(EXTRACTED INFORMATION):
/-- The blocks that end in this cycle, then the final states that are reached. -/
def seqLand (s : Device) : Device :=
  forAllDo (s.seqs.map Prod.fst) (fun k t =>
    let gone (b : Blk) : Bool := b.started && (match b.stop with | some e => decide (e < t.ssi + 32) | none => false)
    let ended := (t.seq k).ending.filter gone
    let t1 := if ended.isEmpty then t
      else forAllDo ended (blockEnd k) (t.updSeq k fun q => { q with ending := q.ending.filter fun b => !(gone b) })
    stopLand k <| match (t1.seq k).final with
    | some (x, st) =>
      if x < t1.ssi + 32 then
        let t2 := (t1.updSeq k fun q => { q with final := none, issuing := false, jump := none, bounds := [] }).setFld
          F.csStatusState st k
        if st = 6 then t2.present (seqEvent k 9) x
        else if st = 5 then t2.setFlag F.csStatusAborted k
        else t2
      else t1
    | none => t1) s

/-! ### Conditions and CPLAY (R105 to R111) -/

/-- Plays of port p that wait for condition ser take their segment (R109). -/
def choose (p ser : Nat) (v : Bool) (s : Device) : Device :=
  s.updPort p fun q => { q with voices := q.voices.map fun x =>
    match x.choice with
    | some (n, a, b) =>
      if n = ser then
        let sg := if v then a else b
        { x with seg := sg, len := (s.seg (p / 8) sg).len, choice := none }
      else x
    | none => x }

/-- Form the verdict of one condition of sequencer k where its resolving CPLAY has issued and V is known. -/
def formOne (k : Nat) (c : Cond) (s : Device) : Device :=
  match c.tc, c.v with
  | some tc, none =>
    if s.known c tc then
      let (c1, s1) := formVerdict k c tc s
      let s2 := s1.updSeq k fun q => { q with
        cond := q.cond.map fun d => if d.ser = c.ser then c1 else d
        old := q.old.map fun d => if d.ser = c.ser then c1 else d }
      choose k c.ser (c1.v.getD false) s2
    else s
  | _, _ => s

/-- The verdicts formed in this cycle; conditions no play needs any more are forgotten. -/
def verdictStage (s : Device) : Device :=
  forAllDo ((s.seqs.filter fun (_, q) => q.cond.isSome || !q.old.isEmpty).map Prod.fst) (fun k t =>
    let q := t.seq k
    let t1 := forAllDo (q.old ++ q.cond.toList) (formOne k) t
    t1.updSeq k fun q => { q with old := q.old.filter fun c =>
      c.v.isNone && ((t1.port k).voices.any fun v => match v.choice with | some (n, _, _) => n == c.ser | none => false) }) s

/-! ### Issue (R74 to R78) -/

/-- Sequencer k may issue in this cycle (R75, R76, R78). -/
def Device.canIssue (s : Device) (k : Nat) : Bool :=
  let q := s.seq k
  q.issuing && q.final.isNone && q.pres.isNone && q.represent.isNone && q.lastIssue != some s.cycle
    && decide (q.t ≤ s.issueIndex + 8192)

(TO DO): Which lines above run from the one containing "match c.tc, c.v with" to the one containing "def verdictStage (s"? Give them again exactly, both ends included.

(ANSWER TO THE EXERCISE):
  match c.tc, c.v with
  | some tc, none =>
    if s.known c tc then
      let (c1, s1) := formVerdict k c tc s
      let s2 := s1.updSeq k fun q => { q with
        cond := q.cond.map fun d => if d.ser = c.ser then c1 else d
        old := q.old.map fun d => if d.ser = c.ser then c1 else d }
      choose k c.ser (c1.v.getD false) s2
    else s
  | _, _ => s

/-- The verdicts formed in this cycle; conditions no play needs any more are forgotten. -/
def verdictStage (s : Device) : Device :=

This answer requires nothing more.